## WHAT YOU NEED TO DO
Only one stretch of the data below is wanted: the lines starting at the one with "let hit := (List.range" and ending at the one with "let off := bitsOf", both included, given again exactly.

## SUPPLIED DATA
= = = = =
-- ==== Sys2Proof/Machine/Transit.lean ====
section
/-! DEFINITION. What a cluster does with the packets that reach it (R296, R304-R321): reads and their answers, ordered streams with their reorder
pool, landings, element tokens, served GETs, acknowledgements, credits, refusals, multicast, and the timers. Readings that the words leave
open are log entries 15 and 19. -/

namespace Sys2Proof.Machine

/-! ## Arrivals (R304) -/

/-- The first packet of an opcode that waits at a cluster, and the state without it. -/
def State.takeArrival (s : State) (i opc : Nat) : Option (Pkt × State) :=
  match takeFirst (fun p => p.opc == opc) (s.cluster i).arrivals with
  | some (p, rest) => some (p, s.modCluster i (fun c => { c with arrivals := rest }))
  | none => none

/-- A local delivery is suppressed (R304): counted, and a request is answered with NAK REFUSED by the router. -/
def State.suppress (s : State) (i : Nat) (p : Pkt) : State :=
  let s1 := s.modCluster i (fun c => c.countStart MSH_CNT_SUPPR_CNT 1)
  if asksNak p.opc then s1.routerSend i (nakOf s i p 1) else s1

/-- A cluster handles the first packet of an opcode that its agents serve: suppressed where the cluster is occulted or its region NOCOMP, handled by f
where its agents run, else it waits. -/
def State.onArrival (s : State) (i opc : Nat) (f : State → Pkt → State) : State :=
  match s.takeArrival i opc with
  | none => s
  | some (p, t) => if s.suppressed i then t.suppress i p else if s.runs i then f t p else s

/-- The same for an answer: one to the host-bridge attachment is always accepted, since the attachment stays in service (R23, R304). -/
def State.onAnswer (s : State) (i opc : Nat) (f : State → Pkt → State) : State :=
  match s.takeArrival i opc with
  | none => s
  | some (p, t) => if p.dep = 44 then f t p else if s.suppressed i then t.suppress i p else if s.runs i then f t p else s

/-- Poisoned data from another module is taken off the mesh by the engine that receives it, which is the consumer that R355 (code 24) and R357 name here
(DEDUCED, log entry 25). -/
def State.extPoison (s : State) (i : Nat) (p : Pkt) : State :=
  if p.smod ≠ s.modId then s.failure 24 (regionOf i) (some i) 0 false false else s

/-! ## Element memory from outside (R113, R240) -/

/-- Whether space 1 is open to other agents: the region is drained, or the eyepiece is open (R113). -/
def State.space1Open (s : State) (i : Nat) : Bool := (s.region (regionOf i)).drainedState || s.dome_ EYE_STATUS_OPEN == 1

/-- A read of the enabled bytes of 64 of element memory from outside (R112, R239, R240): bytes lose their parity, as the command names them; a byte of bad parity
among the 64-bit words that the enables touch poisons the answer and is a parity error of the cluster. -/
def State.elemRead (s : State) (i off : Nat) (be : W64) (upsets : List Nat) : (List Byte × Bool) × State :=
  let c := s.cluster i
  let e := off / 0x4000; let a := off % 0x4000
  let struck := upsets.foldl NSet.add (c.elem e).bad
  let bad := (List.range 8).any (fun k => (be.toNat / 2 ^ (8 * k) % 256 != 0) && NSet.meets struck (a + 8 * k) 8)
  let s1 := if upsets.isEmpty then s else s.modElem i e (fun x => { x with bad := struck })
  ((Mem.bytes (c.elem e).mem a 64, bad), if bad then s1.clusterFailure 2 i (c.faultWord e) else s1)

/-- A masked write of element memory from outside (R240): a poisoned one stores its bytes with inverted parity. -/
def State.elemWrite (s : State) (i off : Nat) (bs : List Byte) (mask : List Bool) (poison : Bool) : State :=
  let e := off / 0x4000; let a := off % 0x4000
  let hit := (List.range bs.length).filterMap (fun k => if mask.getD k false then some (a + k) else none)
  s.modElem i e (fun x =>
    let kept := x.bad.filter (fun b => !hit.contains b)
    { x with mem := Mem.writeMask x.mem a bs mask, bad := if poison then hit.foldl NSet.add kept else kept })

/-! ## RD and RDR (R296, R297, R304) -/

/-- The offset of an aligned 32-bit word that byte enables select alone (R112). -/
def oneWord (be : W64) : Option Nat := (List.range 16).find? (fun k => be.toNat == 15 * 2 ^ (4 * k))

/-- A read is served (R111-R113, R304): at cluster memory, element memory, the store port or the registers; what R111 or R113 refuses gets a NAK. -/
def State.serveRd (s : State) (i : Nat) (p : Pkt) (upsets : List Nat) : State :=
  let w := p.pay.headD 0
  let off := bitsOf w 0 29; let sp := bitsOf w 29 3; let be := p.pay.getD 1 0
  let refuse := s.sendPkt i .te (nakOf s i p 1)
  let answer := fun (t : State) (bs : List Byte) (poison : Bool) => t.sendPkt i .te (rdrOf s i p bs poison)
  if p.dep ≠ spaceEndpoint sp ∨ off % 64 ≠ 0 ∨ spaceSize i sp ≤ off then refuse
  else if sp = 0 then let r := (s.upset i upsets).memReadUse i 5 off 64 (fun b => be.toNat.testBit (b - off)); answer r.2 r.1.1 r.1.2
  else if sp = 1 then
    if s.space1Open i then let r := s.elemRead i off be upsets; answer r.2 r.1.1 r.1.2 else refuse
  else if sp = 2 then s.dsEnter i ⟨2, 0, false, off, [], [], 0, false, some p⟩
  else if sp = 3 then
    match oneWord be with
    | some k => answer s (List.replicate (4 * k) 0 ++ leBytes 4 (s.clusterReg i (off + 4 * k)).toNat ++ List.replicate (60 - 4 * k) 0) false
    | none => refuse
  else refuse

/-- RD (R304): a read request reaches its endpoint. -/
def execRd (c : ClusterId) (upsets : List Nat) (s : State) : Host.Outcome State Fault Refusal :=
  .next (s.onArrival c.val 1 (fun t p => t.serveRd c.val p upsets))

/-- The item of an agent that an answer closes: of a kind, with the TAG, at the answer's source. -/
def Sender.answered (x : Sender) (kind tag dmod dy dx : Nat) : Option Xfer :=
  x.items.find? (fun t => t.kind == kind && (if kind = 2 then t.members else t.tag) == tag && t.dmod == dmod && t.dy == dy && t.dx == dx)

/-- RDR (R297, R286, R381): the data goes to the table unit's gather or to the bridge's access; to nobody where the request is closed. -/
def execRdr (c : ClusterId) (s : State) : Host.Outcome State Fault Refusal :=
  .next (s.onAnswer c.val 2 (fun t p =>
    let a := agentOf p.dep
    match ((s.cluster c.val).sender a).answered 6 (pktTag p s.modId) p.smod p.sy p.sx with
    | none => t
    | some x =>
      if s.host.d3hot = true ∧ a = .attach ∧ x.owner % 8 = 3 then s
      else
        let t0 := t.modSender c.val a (fun z => z.dropItem x.id)
        let t1 := if p.poison then t0.extPoison c.val p else t0
        match a with
        | .tu => t1.modCluster c.val (fun k => k.gatherArrive x.owner (payBytes p) (if p.poison then 10 else 0))
        | .attach => t1.hostReadDone x.owner x.members (payBytes p) (if p.poison then 2 else 0)
        | .te => t1))

/-! ## Landings (R236, R308, R316) -/

/-- Receive stream n. -/
def State.recvStream (s : State) (i n : Nat) : Option RecvStream := (s.cluster i).te.recv[n]?
/-- Receive stream n is changed. -/
def State.modRecv (s : State) (i n : Nat) (f : RecvStream → RecvStream) : State :=
  s.modCluster i (fun c => { c with te := { c.te with recv := modAt f c.te.recv n } })

/-- A stream is acknowledged up to the last delivery, with a status and TAG (R307). -/
def State.ackStream (s : State) (i n status tag : Nat) : State :=
  match s.recvStream i n with
  | none => s
  | some r => (s.modRecv i n (fun q => { q with unacked := 0 })).sendPkt i .te (ackOf s i r.smod r.sy r.sx r.sep r.chan (r.expect + 255) status tag 0)

/-- Whether an OPEN is refused (R304, R111-R113): its space, its extent, its endpoint, or a space 3 or 4 write of another size. -/
def State.openBad (s : State) (i : Nat) (p : Pkt) (l : Landing) : Bool :=
  let size := spaceSize i l.space
  let be := BitVec.ofNat 64 (l.firstBe &&& l.lastBe)
  p.dep != spaceEndpoint l.space || size == 0 || decide (size ≤ 64 * l.gran) || (l.add != 0 && l.space != 0 && l.space != 2) ||
  (if l.space = 1 then !s.space1Open i || decide (size < 64 * (l.gran + l.ngran))
   else if l.space = 3 then l.ngran != 1 || (oneWord be).isNone
   else if l.space = 4 then l.ngran != 1 || be.toNat != 0xFFFF
   else !l.plate && decide (size < 64 * (l.gran + l.ngran)))

/-- An OPEN is delivered (R316): the landing starts, or the transit engine answers NAK REFUSED and the stream absorbs the transfer's packets. -/
def State.landOpen (s : State) (i n : Nat) (p : Pkt) : State :=
  let w := p.pay.headD 0
  let l : Landing := ⟨(s.cluster i).te.send.serial, bitsOf w 0 23, bitsOf w 23 3, bitsOf w 26 2, bitOf w 28, bitsOf w 32 16, bitsOf w 48 16,
    (p.pay.getD 1 0).toNat, (p.pay.getD 2 0).toNat, [], 0, 0⟩
  if s.openBad i p l then
    (s.modRecv i n (fun r => { r with landing := none, absorb := true, pool := [] })).sendPkt i .te (nakOf s i p 1)
  else (s.modSender i .te (fun z => { z with serial := z.serial + 1 })).modRecv i n (fun r => { r with landing := some l })

/-- Lane kinds by ADD: 1 INT32, 2 FP32, 3 BF16 (R297, R232). -/
def addKind (add : Nat) : Nat := if add = 0 then 0 else add + 1

/-- The class of R225 under which a landing writes cluster memory: 5 RMT for one of an attachment, 1 SP for a GET of the cluster's own column, else 2 TE. -/
def State.landClass (s : State) (i : Nat) (r : RecvStream) (l : Landing) : Nat :=
  if r.sep = 44 then 5
  else if r.smod = s.modId ∧ cidx r.sx r.sy = i ∧ (s.cluster i).te.send.items.any (fun x =>
    x.kind == 2 && x.owner == 2 && x.tag == l.tag && x.dmod == r.smod && x.dy == r.sy && x.dx == r.sx) = true then 1
  else 2

/-- A granule is put into its place (R236, R237, R265, R278, R316): staged under deterministic mode where it adds in floating point. -/
def State.placeGranule (s : State) (i : Nat) (r : RecvStream) (l : Landing) (g : Nat) (mask : List Bool) (p : Pkt) : State :=
  let bs := payBytes p
  let kind := addKind l.add
  let stagedIt := (s.cluster i).rd CM_CTRL_DETERM == 1 && (kind == 3 || kind == 4)
  let key : DKey := ⟨r.smod, r.sy, r.sx, r.sep, r.chan * 2 ^ 14 + r.adds % 2 ^ 14⟩
  if l.space = 0 then
    if stagedIt then s.stageAny i ⟨64 * g, mask, kind, key, bs, p.poison⟩ else s.asmPut i (64 * g) l.id kind (s.landClass i r l) bs mask p.poison
  else if l.space = 2 then
    if stagedIt then s.stageAny i ⟨stageDs + 64 * g, mask, kind, key, bs, p.poison⟩
    else
      let own := p.smod == s.modId && cidx p.sx p.sy == i
      s.dsEnter i ⟨if own then 0 else 2, 0, true, 64 * g, bs, mask, kind, p.poison, none⟩
  else if l.space = 1 then s.elemWrite i (64 * g) bs mask p.poison
  else if l.space = 3 then
    match oneWord (BitVec.ofNat 64 (l.firstBe &&& l.lastBe)) with
    | some k => s.clusterRegWrite i (64 * g + 4 * k) (BitVec.ofNat 32 (leNat (sliceOf bs (4 * k) 4)))
    | none => s
  else
    let ep := (s.region (regionOf i)).rd TCK_RSCHED_EPOCH
    (s.modCluster i (fun c => { c with tu := { c.tu with doorbell := c.tu.doorbell ++ [(p.pay.getD 0 0, p.pay.getD 1 0, ep)] } })).modRegion
      (regionOf i) (fun g => g.wake ep)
= = = = =
## ANSWER TO THE PROBLEM
  let hit := (List.range bs.length).filterMap (fun k => if mask.getD k false then some (a + k) else none)
  s.modElem i e (fun x =>
    let kept := x.bad.filter (fun b => !hit.contains b)
    { x with mem := Mem.writeMask x.mem a bs mask, bad := if poison then hit.foldl NSet.add kept else kept })

/-! ## RD and RDR (R296, R297, R304) -/

/-- The offset of an aligned 32-bit word that byte enables select alone (R112). -/
def oneWord (be : W64) : Option Nat := (List.range 16).find? (fun k => be.toNat == 15 * 2 ^ (4 * k))

/-- A read is served (R111-R113, R304): at cluster memory, element memory, the store port or the registers; what R111 or R113 refuses gets a NAK. -/
def State.serveRd (s : State) (i : Nat) (p : Pkt) (upsets : List Nat) : State :=
  let w := p.pay.headD 0
  let off := bitsOf w 0 29; let sp := bitsOf w 29 3; let be := p.pay.getD 1 0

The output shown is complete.